I kept Blue Dick at a steady lope, and two or three hours later I caught sight of the wagons. Blue Dick had had a hard day, and I rubbed her dry and saw her roll before I did anything else. Then after being chaffed for bringing back so little meat, I told the whole story to Charlie and Reece, but it was Bent who found the probable explanation of my escape.

"I ought to have warned you," he said, "but you did just right. It was lucky for you you hit the first time when the Indian was lying down."

"I don't think I did," I said, "I saw the Indian quite plainly afterwards. He was all right."

"Yes," said Bent, "but if you had missed the whole lot he'd have been on top of that pony, coming for you mighty quick. You hit the pony, I reckon, and so the Indian lay tight." (It struck me that I had seen eight Indians at first.) "Still, if you ain't able," continued Bent, "to hit an Indian and his pony at a thousand yards, you surely have no business to go away from the trail by yourself. If they had known you were such a bad shot they'd a' got you sure. But never ride away from them if they show themselves, else they'll put you in a tight place mighty quick."

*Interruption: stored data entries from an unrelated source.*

-- ==== Sys2Proof/Tests/Slice0.lean ====
section
/-!
SUPPORT. Own tests. First the smoke test of `WellFormed`, then the manual's worked examples and tables, then one step of
some commands, and last, for each statement with hypotheses, a state and operands that meet them (`met_…`), clause by
clause at the edges of their ranges.
-/

namespace Sys2Proof.Tests

open Sys2Proof.Machine

-- The tests are checked one after the other, so that they do not all wait in threads of their own.
set_option Elab.async false

/-! ## Ill-formed commands are refused -/

theorem test_wf_power_on : (Instr.powerOn 4 0 true false false false).wf = false ∧
    (Instr.powerOn 3 16 true false false false).wf = false ∧ (Instr.powerOn 3 15 true false false false).wf = true := by decide
theorem test_wf_line : (Instr.frameClose [0x7E]).wf = false ∧ (Instr.frameAbort [1, 0x7E]).wf = false ∧
    (Instr.firstFlagAfterPowerOn [0x7E]).wf = false ∧ (Instr.frameClose [0x7D, 0x5E]).wf = true := by decide
theorem test_wf_block : (Instr.designBlock .broadcast (List.replicate 301 0)).wf = false ∧
    (Instr.designBlock .broadcast (List.replicate 300 0)).wf = true := by decide +kernel
theorem test_wf_one_byte : (Instr.runToMark .broadcast 256).wf = false ∧ (Instr.setMode .broadcast 256).wf = false ∧
    (Instr.headOn .broadcast 256).wf = false ∧ (Instr.headOff .broadcast 256).wf = false ∧
    (Instr.setPolicy .broadcast 256).wf = false ∧ (Instr.repairDone .broadcast 256).wf = false ∧
    (Instr.abandonGap .broadcast 256).wf = false ∧ (Instr.status .broadcast 256).wf = false ∧
    (Instr.readHead .broadcast 256).wf = false ∧ (Instr.reset .broadcast 256).wf = false ∧
    (Instr.configurePolicy .broadcast 256).wf = false ∧ (Instr.configureMode .broadcast 256).wf = false := by decide
theorem test_wf_two_bytes : (Instr.speedCeiling .broadcast 65536).wf = false ∧ (Instr.back .broadcast 65536).wf = false ∧
    (Instr.forward .broadcast 65536).wf = false ∧ (Instr.configureProgress .broadcast 65536).wf = false ∧
    (Instr.bobbinSet .broadcast 1 65536).wf = false ∧ (Instr.bobbinSet .broadcast 256 1).wf = false ∧
    (Instr.configurePoll .broadcast 65536 5).wf = false ∧ (Instr.configurePoll .broadcast 0 256).wf = false ∧
    (Instr.configurePacing .broadcast ⟨65536, 0, 0⟩).wf = false := by decide
theorem test_wf_move_frame : (Instr.moveFrame .broadcast 2147483648 0).wf = false ∧
    (Instr.moveFrame .broadcast 0 (-2147483649)).wf = false ∧
    (Instr.moveFrame .broadcast (-2147483648) 2147483647).wf = true := by decide
theorem test_wf_map_colour : (Instr.mapColour .broadcast 256 (List.replicate 8 1)).wf = false ∧
    (Instr.mapColour .broadcast 0 (List.replicate 7 1)).wf = false ∧
    (Instr.mapColour .broadcast 0 (256 :: List.replicate 7 1)).wf = false := by decide
theorem test_wf_groups : (Instr.configureMachine .broadcast ⟨256, 64, 64, 0, 1, 0, 1, 0, 0⟩).wf = false ∧
    (Instr.configureMachine .broadcast ⟨1, 64, 64, -32769, 1, 0, 1, 0, 0⟩).wf = false ∧
    (Instr.configureSpeedLimits .broadcast ⟨80, 1000, 40, 150, 760, 240, 256⟩).wf = false ∧
    (Instr.configureMoveTable .broadcast 256 (List.replicate 32 0)).wf = false ∧
    (Instr.configureMoveTable .broadcast 0 (List.replicate 31 0)).wf = false ∧
    (Instr.configureMoveTable .broadcast 0 (65536 :: List.replicate 31 0)).wf = false ∧
    (Instr.configureThread .broadcast ⟨6, 40, 200, 8, 2, 70, 65536, 3⟩).wf = false ∧
    (Instr.configureZone .broadcast 1 256 0 4 0 4).wf = false ∧
    (Instr.configureZone .broadcast 1 0 32768 4 0 4).wf = false ∧
    (Instr.configureArbiter .broadcast (List.replicate 15 0)).wf = false ∧
    (Instr.configureArbiter .broadcast (256 :: List.replicate 15 0)).wf = false ∧
    (Instr.configureReadBack .broadcast 256 none).wf = false ∧
    (Instr.configureReadBack .broadcast 3 (some 256)).wf = false ∧
    (Instr.configureReadBack .broadcast 10 (some 1)).wf = false := by decide
theorem test_wf_head_events : (Instr.headAnswer 0 true default).wf = false ∧ (Instr.headAnswer 9 true default).wf = false ∧
    (Instr.headAnswer 1 true ⟨13, .atRest, .idle, false, 0, 0, 0, false⟩).wf = false ∧
    (Instr.trimTimerExpiry 9).wf = false ∧ (Instr.caseTimerExpiry 0).wf = false := by decide

/-! ## Worked examples and tables of the manual -/

/-- 10, section 10.6: the check value over "123456789" is 0x29B1. -/
theorem test_crc : crc [0x31, 0x32, 0x33, 0x34, 0x35, 0x36, 0x37, 0x38, 0x39] = 0x29B1#16 := by decide +kernel

/-- R159: FLAG and 0x7D in a content are sent as 0x7D and the byte with bit 5 inverted. -/
theorem test_escape : escapeBytes [0x7E, 0x01, 0x7D] = [0x7D, 0x5E, 0x01, 0x7D, 0x5D] := by decide

/-- Table 4-4: steps and new residue of the five moves. -/
theorem test_residue_carry :
    moveSteps 640 0 45 = 112 ∧ moveSteps 640 128 45 = 113 ∧ moveSteps 640 0 (-45) = -113 ∧
    moveSteps 640 128 (-30) = -75 ∧ stepsAt 640 (-15) = -38 ∧ residueAt 640 45 = 128 ∧ residueAt 640 (-15) = 128 := by decide

/-- Example 4-2: the four targets against zone 2. -/
theorem test_zone :
    let z : ZoneFields := ⟨true, 1024, 10, -512, 9⟩
    inZone z ⟨1500, -100⟩ = true ∧ inZone z ⟨2048, -100⟩ = false ∧ inZone z ⟨1100, 0⟩ = false ∧
      inZone z ⟨1024, -512⟩ = true := by decide

/-- Table 7-2. -/
theorem test_ring : ringMove 11 2 = (true, 3) ∧ ringMove 3 9 = (true, 6) ∧ ringMove 5 1 = (false, 4) ∧
    ringMove 6 11 = (true, 5) ∧ ringMove 12 1 = (true, 1) := by decide

/-- A move time table with the entries of Table 3-2. -/
def table32 : List Nat :=
  List.replicate 20 0 ++ [9000] ++ List.replicate 24 9000 ++ [18000] ++ List.replicate 54 18000 ++ [42000] ++
    List.replicate 26 42000 ++ [60000]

It gave me a new thrill, for if that Indian had come for me at once I should have had to gallop parallel with the trail for many a mile before I should have been able to swing around clear, if indeed I ever could have done it. I had had a narrower escape than I guessed even then. Six years later, on almost the same ground, some of the same tribe of Indians, by showing themselves here and there on the skyline, drove a small surveying party of seven Americans into a sort of canyon, without any outlet, except the way they had entered it. The Indians blocked that, and then sat around the cliffs and picked the Americans off at their leisure. Their bodies were found, all seven of them, horribly, mutilated, with hundreds of empty cartridges about them. They had fought for a long while in vain, probably had not killed an Indian, whereas if they had held on their way in the first place, the Indians would have kept at a safe distance.

That one day's experience taught me that safety on the prairie was simply a question of shooting, so I began to practice every morning. At first at four hundred yards (guessing the distance) and then at five hundred, at six, at seven and so on. As the weeks passed my shooting improved. I began to judge distances better. I could use my glasses to pick out objects and then shoot them with considerable accuracy. But since I could never improve my eyes, I could never become a really good shot, and so in time lost interest in the practice.

The careless enjoyment of the hunting had left me. I never went after buffalo again without remembering that my shots might bring Indians upon me; that instead of being the hunter, I might become the hunted. Not only that but I would be at a disadvantage, for bad shots as the Indians were, one chance shot was all that was needed to do the business. If Blue Dick had been touched by a chance bullet that day I should have been killed thirty miles away from the boys or the trail. You don't forget escapes of that sort in a hurry and I resolved never to get caught like that again.